Wholesale sales increased 50% to $25.0 million for the thirteen weeks ended
July 3, 1999 from $16.7 million for the three months ended June 30, 1998;
and increased 35% to $54.5 million for the twenty-six weeks ended July 3,
1999 from $40.4 million for the six months ended June 30, 1998. This growth
was achieved primarily by increasing sales to existing customers, adding
new wholesale accounts and initiating sales through our new European
distribution center.
Retail sales increased 36% to $16.4 million for the thirteen weeks ended
July 3, 1999 from $12.1 million for the three months ended June 30, 1998;
and increased 41% to $33.4 million for the twenty-six weeks ended July 3,
1999 from $23.7 million for the six months ended June 30, 1998. This growth
was achieved by increasing the number of our retail stores and increasing
sales in existing retail stores. There were 85 retail stores open as of
July 3, 1999 compared to 52 retail stores open as of June 30, 1998 and 62
retail stores open as of December 31, 1998. Comparable store and mail-order
hub sales for the thirteen weeks ended July 3, 1999 increased 12% over the
three months ended June 30, 1998, and increased 15% for the twenty-six
weeks ended July 3, 1999 compared to the six months ended June 30, 1998.

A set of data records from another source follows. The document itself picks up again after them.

-- ==== Sys2Proof/Machine/ForestEvents.lean ====
section
/-! DEFINITION. The equivalence engine at its home (R165 to R175): a forest instruction is judged, and performed as one
indivisible operation whose memory accesses may fail part way through. -/

namespace Sys2Proof.Machine

/-- How an operation that its home has accepted stops (R174): a memory failure with its cause, a corrupt forest, or, with nothing of it
performed yet, a sector of a peer slot that must be fetched first. -/
inductive FFail where
  | mem (cause : BitVec 7)
  | corrupt
  | need (pa : Nat)
  deriving DecidableEq, Repr

/-- On whose behalf the engine runs: the context, and the forest instruction. -/
structure FEnv where
  ctx : Nat
  op  : Nat
  deriving DecidableEq, Repr

/-- A run of the engine: it changes the state, and may fail with what it has written standing. -/
abbrev FRun := ExceptT FFail (StateM State)

/-- A forest's descriptor, with the fields of R165. -/
structure FDesc where
  va       : DWord
  state    : Nat
  home     : Nat
  n        : Nat
  classes  : Nat
  largest  : Nat
  snapC    : Nat
  snapL    : Nat
  loglen   : Nat
  logcap   : Nat
  parent   : DWord
  cls      : DWord
  minb     : DWord
  log      : DWord
  deriving DecidableEq, Repr

/-- A descriptor from its 128 bytes (R165). -/
def fdesc (va : DWord) (bs : List Byte) : FDesc :=
  let w := fun i => field bs i 4
  let d := fun i => BitVec.ofNat 64 (field bs i 8)
  { va := va, state := field bs 0 1 % 4, home := field bs 0 1 / 16, n := w 52, classes := w 56, largest := w 60, snapC := w 64,
    snapL := w 68, loglen := w 72, logcap := w 76, parent := d 80, cls := d 88, minb := d 96, log := d 104 }

/-- Whether a descriptor's fields lie in their ranges and on their alignments (R165). -/
def FDesc.valid (d : FDesc) : Bool :=
  d.va.toNat % 128 == 0 && decide (1 ≤ d.n ∧ d.n < 2 ^ 31 ∧ d.logcap ≤ 2 ^ 27) && d.log.toNat % 16 == 0 && d.minb.toNat % 32 == 0
    && d.cls.toNat % 32 == 0 && d.parent.toNat % 32 == 0

/-- A forest instruction before its home. -/
def State.forestOp (s : State) (id : Nat) : Option FOp := s.forestq.find? fun x => x.id == id

/-- Change a forest instruction before its home. -/
def State.modForest (s : State) (id : Nat) (f : FOp → FOp) : State := { s with forestq := s.forestq.map fun x => if x.id = id then f x else x }

/-- What stops an access of a forest instruction at an address: a check that has failed there, or what stops any access (R47, R174). -/
def State.forestStop (s : State) (e : FEnv) (pa key : Nat) (isWrite : Bool) : Option (BitVec 7) :=
  match (s.forestOp e.op).bind fun x => x.bad.find? fun b => b.1 == pa / 32 with
  | some b => some b.2
  | none => s.stopAt none e.ctx pa key isWrite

There were 52 retail stores included in our comparable store base as of
July 3, 1999, and four of these stores were included for less than the full
period.
Gross Profit
- ------------
Gross profit increased 43% to $22.8 million for the thirteen weeks ended
July 3, 1999 from $15.9 million for the three months ended June 30, 1998;
and increased 40% to $48.6 million for the twenty-six weeks ended July 3,
1999 from $34.8 million for the six months ended June 30, 1998. This
increase was entirely attributable to the increase in sales. As a
percentage of sales, gross profit decreased to 55.0% for the thirteen weeks
ended July 3, 1999 from 55.3% for the three months ended June 30, 1998; and
increased to 55.2% for the twenty-six weeks ended July 3, 1999 from 54.4%
for the six months ended June 30, 1998. The decline in the gross profit
rate for the quarter was entirely attributable to sales mix. Wholesale
sales, which generate a lower gross profit than retail sales, were 60.3% of
total net sales for the thirteen weeks ended July 3, 1999; and were 58.0%
of total net sales for the three months ended June 30, 1998. The increase
in gross profit rate for the six month period reflects improved gross
profit rates in both wholesale and retail operations. Additionally, retail
sales, which generate a higher gross profit than wholesale sales, were
38.0% of total net sales for the twenty-six weeks ended July 3, 1999; and
were 37.0% of total net sales for the six months ended June 30, 1998.
Selling Expenses
- ----------------
Selling expenses increased 48.4% to $9.2 million for the thirteen weeks
ended July 3, 1999 from $6.2 million for the three months ended June 30,
1998; and increased 29.2% to $17.7 million for the twenty-six weeks ended
July 3, 1999 from $13.7 million for the six months ended June 30, 1998.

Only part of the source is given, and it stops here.